The use of butter, margarine or butter-flavored oil (instead of olive oil) can also have a significant impact on crust flavor, especially when flaxseed meal, oat flour, barley flour or soy flour is used.
With a wheat and nonwheat blend, the dough will be somewhat weaker than a normal white-flour dough, probably requiring less mixing time. Be sure to mix the dough just until a smooth dough appearance is achieved, and then take the dough directly to the bench for scaling and balling.
To use the dough on the same day, put it into plastic dough boxes and lightly oil the tops of the dough balls, then stack and nest the boxes and let them set at room temperature for 90 minutes before forming the dough balls into pizza skins.

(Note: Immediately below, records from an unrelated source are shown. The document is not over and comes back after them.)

-- ==== Sys2Proof/Tests/Witness13.lean ====
section
/-! SUPPORT. Machines and operands that meet the hypotheses of the statements, clause by clause. -/

namespace Sys2Proof.Tests.W13
open Sys2Proof.Machine
set_option maxRecDepth 100000
set_option Elab.async false

def U : Nat := 2^16

def hbt (f : Heartbeat → Heartbeat := id) : Heartbeat := f ⟨0, true, true, true, true, true, 77, 8, 0x5000, true⟩

def pr (p : Par) (h : Chip → Chip := id) : State := mk (h { cT 1000000 with par := p, pools := [(3, { held := 9, granted := 9 })] })

def up0 : Nat := 5

def lv : PathState := { lastValid := some 5, degraded := true }

def late (c : Chip) : Chip := { c with tmb := { c.tmb with up := 5 + 20000 * U } }

def frsh : PathState := { lastValid := some (5 + 19000 * U) }

def ms (cls prio : Nat) (l : List Byte) : CouplerMsg := { cls := cls, prio := prio, payload := l }

def l8 : List Byte := [1,2,3,4,5,6,7,8,9,10,11,12,13,14,15,16]

/-- Each clause of Heartbeats (obligation HeartbeatsAndToken): a machine and operands that meet its hypotheses. -/
theorem test_meets_Heartbeats :
    (∃ (s : State),
     (s.chip.clocked = true) ∧
     let c := s.chip
     let p := c.par
     (p.role = .active)) ∧
    (∃ (s : State),
     (s.chip.clocked = true) ∧
     let c := s.chip
     let p := c.par
     (p.role ≠ .active)) ∧
    (∃ (s : State),
     (s.chip.clocked = true) ∧
     let c := s.chip
     let p := c.par
     (p.role ≠ .active) ∧
     (p.trained = true) ∧
     (0 < p.credits)) ∧
    (∃ (s : State),
     (s.chip.clocked = true) ∧
     let c := s.chip
     let p := c.par
     (p.trained = false ∨ p.credits = 0)) ∧
    (∃ (s : State) (hb : Heartbeat),
     (s.chip.clocked = true) ∧
     let c := s.chip
     let p := c.par
     (hb.crcOk = false ∨ hb.unit = p.unit)) ∧
    (∃ (s : State) (hb : Heartbeat),
     (s.chip.clocked = true) ∧
     let c := s.chip
     let p := c.par
     (hb.crcOk = true) ∧
     (hb.unit = !p.unit) ∧
     (p.role = .standby) ∧
     (hb.role ≠ 3) ∧
     (bitAt (c.blk 83).level 4 = false) ∧
     (p.tokenAway = false)) ∧
    (∃ (s : State) (hb : Heartbeat),
     (s.chip.clocked = true) ∧
     let c := s.chip
     let p := c.par
     (hb.crcOk = true) ∧
     (hb.unit = !p.unit) ∧
     (p.role = .standby) ∧
     (hb.role = 3) ∧
     (bitAt (c.blk 83).level 4 = false) ∧
     (p.tokenAway = false)) ∧
    (∃ (s : State) (hb : Heartbeat),
     (s.chip.clocked = true) ∧
     (hb.role = 0) ∧
     (hb.seq ≠ 0)) ∧
    (∃ (s : State),
     (s.chip.clocked = true)) :=
  ⟨⟨pr {role := .active}, by decide +kernel⟩,
   ⟨pr {role := .standby, lastActive := some 3}, by decide +kernel⟩,
   ⟨pr {role := .standby, trained := true, credits := 4, lastTaken := 9}, by decide +kernel⟩,
   ⟨pr {role := .active}, by decide +kernel⟩,
   ⟨pr {role := .alone, trained := true, credits := 0}, hbt fun h => {h with crcOk := false}, by decide +kernel⟩,
   ⟨pr {role := .standby, lastActive := some 3}, hbt, by decide +kernel⟩,
   ⟨pr {role := .standby, seqTop := some 8}, hbt fun h => {h with role := 3}, by decide +kernel⟩,
   ⟨pr {role := .active}, hbt, by decide +kernel⟩,
   ⟨pr {role := .active}, by decide +kernel⟩⟩

/-- Each clause of TokenMoves (obligation HeartbeatsAndToken): a machine and operands that meet its hypotheses. -/
theorem test_meets_TokenMoves :
    (∃ (s : State) (x : Path) (t : Nat),
     (s.chip.clocked = true) ∧
     let c := s.chip
     let p := c.par
     ((p.path x).lastValid = some t) ∧
     (t + nsUp 10000 ≤ c.tmb.up) ∧
     (c.pathUp (p.path (otherPath x)) = true)) ∧
    (∃ (s : State) (x : Path),
     (s.chip.clocked = true) ∧
     let c := s.chip
     let p := c.par
     (c.pathUp (p.path x) = true)) ∧
    (∃ (s : State) (t : Nat),
     (s.chip.clocked = true) ∧
     let c := s.chip
     let p := c.par
     (p.role = .active) ∧
     (p.lastGrant = some t)) ∧
    (∃ (s : State) (t : Nat),
     (s.chip.clocked = true) ∧
     let c := s.chip
     let p := c.par
     (p.role = .standby) ∧
     (p.grantSent = some t) ∧
     ((∀ u, p.lastActive = some u → u ≤ t))) ∧
    (∃ (s : State) (t : Nat),
     (s.chip.clocked = true) ∧
     let c := s.chip
     let p := c.par
     ∃ u,
     (p.role = .standby) ∧
     (p.grantSent = some t) ∧
     (p.lastActive = some u) ∧
     (t < u)) ∧
    (∃ (s : State) (t : Nat),
     (s.chip.clocked = true) ∧
     let c := s.chip
     let p := c.par
     (p.role = .fenced) ∧
     (p.wasActive = true) ∧
     (p.reclaimBlocked = false) ∧
     (p.lastGrant = some t) ∧
     (p.heardSinceGrant = false) ∧
     (p.degradedAtGrant = false) ∧
     (p.rxProved = true)) ∧
    (∃ (s : State) (t : Nat),
     (s.chip.clocked = true) ∧
     let c := s.chip
     let p := c.par
     (p.role = .fenced) ∧
     (p.wasActive = true) ∧
     (p.reclaimBlocked = false) ∧
     (p.lastGrant = some t) ∧
     (t + nsUp 16000 ≤ c.tmb.up)) ∧
    (∃ (s : State) (t : Nat),
     (s.chip.clocked = true) ∧
     let c := s.chip
     let p := c.par
     (p.role = .fenced) ∧
     (p.electing = true) ∧
     (p.coupler.lastValid = none) ∧
     (p.drawbar.lastValid = none) ∧
     (p.hbFirst = some t) ∧
     (c.eff 83 0x100 13 = 1)) ∧
    (∃ (s : State),
     (s.chip.clocked = true) ∧
     let c := s.chip
     let p := c.par
     ∃ w,
     (Who.mayWrite w c = true) ∧
     (p.role = .fenced)) ∧
    (∃ (s : State),
     (s.chip.clocked = true) ∧
     let c := s.chip
     let p := c.par
     ∃ w,
     (Who.mayWrite w c = true) ∧
     (p.role ≠ .fenced)) ∧
    (∃ (s : State),
     (s.chip.clocked = true) ∧
     let c := s.chip
     let p := c.par
     (p.announce = true) ∧
     (c.pwr.waking &&& c.groupsMask 0xFFFF = 0) ∧
     (c.tmb.lockedEver = true) ∧
     ((c.port 0).linkUp = true) ∧
     ((∀ q < 4, 0 < q → (c.port q).linkUp = false))) :=
  ⟨⟨pr {role := .standby, coupler := lv, drawbar := frsh} late, .coupler, 5, by decide +kernel⟩,
   ⟨pr {role := .standby, coupler := frsh, drawbar := lv} late, .coupler, by decide +kernel⟩,
   ⟨pr {role := .active, lastGrant := some 5}, 5, by decide +kernel⟩,
   ⟨pr {role := .standby, grantSent := some 5, lastActive := some 4}, 5, by decide +kernel⟩,
   ⟨pr {role := .standby, grantSent := some 5, lastActive := some 9}, 5, by decide +kernel, _, by decide +kernel, by decide +kernel, rfl, by decide +kernel⟩,
   ⟨pr {role := .fenced, wasActive := true, lastGrant := some 5}, 5, by decide +kernel⟩,
   ⟨pr {role := .fenced, wasActive := true, lastGrant := some 5} late, 5, by decide +kernel⟩,
   ⟨pr {role := .fenced, electing := true, hbFirst := some 5} (setE 83 [(8*0x100+13,1),(8*0x100+16,3)]), 5, by decide +kernel⟩,
   ⟨pr {role := .fenced, wasActive := true, lastGrant := some 5}, by decide +kernel, .firmware, by decide +kernel⟩,
   ⟨pr {role := .standby, coupler := lv, drawbar := frsh} late, by decide +kernel, .firmware, by decide +kernel⟩,
   ⟨pr {role := .active, announce := true, announceSeq := 8} fun c => {c with ports := [(0,{linkUp := true})], tmb := {c.tmb with lockedEver := true}}, by decide +kernel⟩⟩

/-- Each clause of CouplerMessages (obligation CouplerTraffic): a machine and operands that meet its hypotheses. -/
theorem test_meets_CouplerMessages :
    (∃ (s : State),
     (s.chip.clocked = true) ∧
     let c := s.chip
     let p := c.par
     (p.trained = true) ∧
     (0 < p.owed) ∧
     (0 < p.credits)) ∧
    (∃ (s : State) (m : CouplerMsg),
     (s.chip.clocked = true) ∧
     let c := s.chip
     let p := c.par
     (p.trained = true) ∧
     (p.owed = 0) ∧
     (nextMsg p.queue = some m) ∧
     (m.cls ≠ 8) ∧
     (creditsFor m.payload.length ≤ p.credits)) ∧
    (∃ (s : State),
     (s.chip.clocked = true)) ∧
    (∃ (s : State) (off : BitVec 40) (l : List Byte),
     (s.chip.clocked = true) ∧
     let c := s.chip
     let p := c.par
     (p.role = .standby) ∧
     (off.toNat + l.length ≤ 0x200000000)) ∧
    (∃ (s : State),
     (s.chip.clocked = true) ∧
     let c := s.chip
     let p := c.par
     (p.role ≠ .standby) ∧
     (p.copying = false)) ∧
    (∃ (s : State) (off : BitVec 40) (l : List Byte),
     (s.chip.clocked = true) ∧
     let c := s.chip
     let p := c.par
     (p.role = .standby) ∧
     (0x01000000 ≤ off.toNat) ∧
     (off.toNat < 0x11000000) ∧
     (l.length ≤ 256)) ∧
    (∃ (s : State),
     (s.chip.clocked = true) ∧
     let c := s.chip
     let p := c.par
     (p.handing = .none)) ∧
    (∃ (s : State),
     (s.chip.clocked = true) ∧
     let c := s.chip
     let p := c.par
     (p.role = .standby)) ∧
    (∃ (s : State) (off : BitVec 40) (l : List Byte),
     (s.chip.clocked = true) ∧
     let c := s.chip
     let p := c.par
     (p.copying = true) ∧
     (off.toNat + l.length ≤ 0x200000000)) ∧
    (∃ (s : State),
     (s.chip.clocked = true) ∧
     let c := s.chip
     let p := c.par
     (p.role = .fenced) ∧
     (p.copying = true)) :=
  ⟨⟨pr {role := .standby, trained := true, owed := 3, credits := 4}, by decide +kernel⟩,
   ⟨pr {role := .standby, trained := true, credits := 4, queue := [ms 5 3 l8, ms 5 2 l8]}, ms 5 2 l8, by decide +kernel⟩,
   ⟨pr {role := .standby, trained := true, owed := 3, credits := 4}, by decide +kernel⟩,
   ⟨pr {role := .standby, trained := true, owed := 3, credits := 4}, 0x100, l8, by decide +kernel⟩,
   ⟨pr {role := .active} fun c => {c with engines := [(3, {x0 with tickets := [⟨8,true,false⟩,⟨9,false,false⟩,⟨10,true,false⟩]})]}, by decide +kernel⟩,
   ⟨pr {role := .standby, trained := true, credits := 4, queue := [ms 5 3 l8, ms 5 2 l8]}, 0x1000010, l8, by decide +kernel⟩,
   ⟨pr {role := .standby, trained := true, owed := 3, credits := 4}, by decide +kernel⟩,
   ⟨pr {role := .standby, trained := true, owed := 3, credits := 4}, by decide +kernel⟩,
   ⟨pr {role := .fenced, copying := true}, 0x100, l8, by decide +kernel⟩,
   ⟨pr {role := .fenced, copying := true}, by decide +kernel⟩⟩

/-- Each clause of TimeMessages (obligation CouplerTraffic): a machine and operands that meet its hypotheses. -/
theorem test_meets_TimeMessages :
    (∃ (s : State),
     (s.chip.clocked = true) ∧
     let c := s.chip
     let p := c.par
     (p.trained = true) ∧
     (0 < p.credits)) ∧
    (∃ (s : State),
     (s.chip.clocked = true) ∧
     let c := s.chip
     let p := c.par
     (p.timeGot = none ∨ p.timeSent = none)) ∧
    (∃ (s : State) (got sent : Nat),
     (s.chip.clocked = true) ∧
     let c := s.chip
     let p := c.par
     (p.timeGot = some got) ∧
     (p.timeSent = some sent) ∧
     (c.tmb.following = false) ∧
     (c.tmb.state ≠ .holdover)) :=
  ⟨⟨pr {trained := true, credits := 2, timeSent := some 5}, by decide +kernel⟩,
   ⟨pr {trained := true, credits := 2, timeSent := some 5}, by decide +kernel⟩,
   ⟨pr {timeSent := some 1000000, timeGot := some 5000000}, 5000000, 1000000, by decide +kernel⟩⟩

/-- Each clause of PlannedHandover (obligation PlannedHandover): a machine and operands that meet its hypotheses. -/
theorem test_meets_PlannedHandover :
    (∃ (s : State) (k : Fin 9),
     (s.chip.clocked = true) ∧
     let c := s.chip
     let p := c.par
     (p.role = .standby) ∧
     (p.partnerRole = 0) ∧
     (k = 0)) ∧
    (∃ (s : State) (k : Fin 9),
     (s.chip.clocked = true) ∧
     let c := s.chip
     let p := c.par
     (p.role = .standby) ∧
     (p.partnerRole = 0) ∧
     (k ≠ 0)) ∧
    (∃ (s : State),
     (s.chip.clocked = true) ∧
     let c := s.chip
     let p := c.par
     (p.role = .active) ∧
     (p.partnerRole = 1)) ∧
    (∃ (s : State) (w : Who),
     (s.chip.clocked = true) ∧
     let c := s.chip
     let p := c.par
     (Who.mayWrite w c = true) ∧
     (p.role = .active) ∧
     (p.handing = .none) ∧
     (p.partnerRole = 1) ∧
     (p.partnerProofOk = true)) ∧
    (∃ (s : State),
     (s.chip.clocked = true) ∧
     let c := s.chip
     let p := c.par
     (p.handing = .draining) ∧
     (c.drained = true) ∧
     ((∀ x ∈ c.wins, x.2.live = false ∨ x.2.reserved = []))) ∧
    (∃ (s : State),
     (s.chip.clocked = true) ∧
     let c := s.chip
     let p := c.par
     (p.handing = .drained) ∧
     ((∀ j < 16, (c.chan (48 + j)).state ≠ .running))) ∧
    (∃ (s : State),
     (s.chip.clocked = true) ∧
     let c := s.chip
     let p := c.par
     (p.role = .standby)) ∧
    (∃ (s : State),
     (s.chip.clocked = true) ∧
     let c := s.chip
     let p := c.par
     (p.role ≠ .standby)) :=
  ⟨⟨pr {role := .standby, partnerRole := 0, pref := true, clean := 0}, 0, by decide +kernel⟩,
   ⟨pr {role := .standby, partnerRole := 0}, 2, by decide +kernel⟩,
   ⟨pr {role := .active, partnerRole := 1}, by decide +kernel⟩,
   ⟨pr {role := .active, partnerRole := 1, partnerProofOk := true}, .fn 64, by decide +kernel⟩,
   ⟨pr {role := .active, handing := .draining} (fun c => {c with wins := [(3,{})]}), by decide +kernel⟩,
   ⟨pr {role := .active, handing := .drained, handAt := 1000200}, by decide +kernel⟩,
   ⟨pr {role := .standby, partnerRole := 0, pref := true, clean := 0}, by decide +kernel⟩,
   ⟨pr {role := .active, partnerRole := 1}, by decide +kernel⟩⟩

end Sys2Proof.Tests.W13
end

If you refrigerate and store the dough overnight, crossstack the dough boxes in the cooler for 90 minutes, and then down-stack and nest the boxes to prevent drying. Allow the dough to remain in the cooler for 18 to 24 hours. To use the dough, remove a quantity sufficient for a three-hour period and place at room temperature to temper for two hours. Then begin shaping into dough skins. The dough will remain good to use over the next three hours. Any unused dough may be opened into skins, placed onto screens and held in the cooler for several hours until needed for making pizzas. Due to the weakness of these doughs, they should not be held in the cooler for more than one day.
When making a pizza with any of these crusts, you may also need to experiment with the baking time. Since these crusts will be more dense than your regular white-flour crusts, they should be allowed to bake for a slightly longer time, ideally at a lower temperature (450° to 500°F), assuming you’re using a deck oven. But, in most cases, for practical purposes, you’ll want to keep the oven settings the same as you use for your regular pizza production. In that case, consider baking these special pizzas on a screen or a baking disk in your deck oven, which will allow for a longer baking time without burning the pizza. Then “deck” the pizza for the last 45 to 60 seconds of baking. (“Decking” involves removing the pizza from the screen or disk and placing it directly on the oven hearth to further crisp it.)
None of these approaches will reduce your flour costs, but they may help you to develop some new or different offerings that will command a better price, thus boosting your bottom line. Additionally, the right combination might appeal to a different group of customers that you didn’t previously attract, thus expanding your customer base. In these trying times, we need all the help we can get with those bottom-line numbers.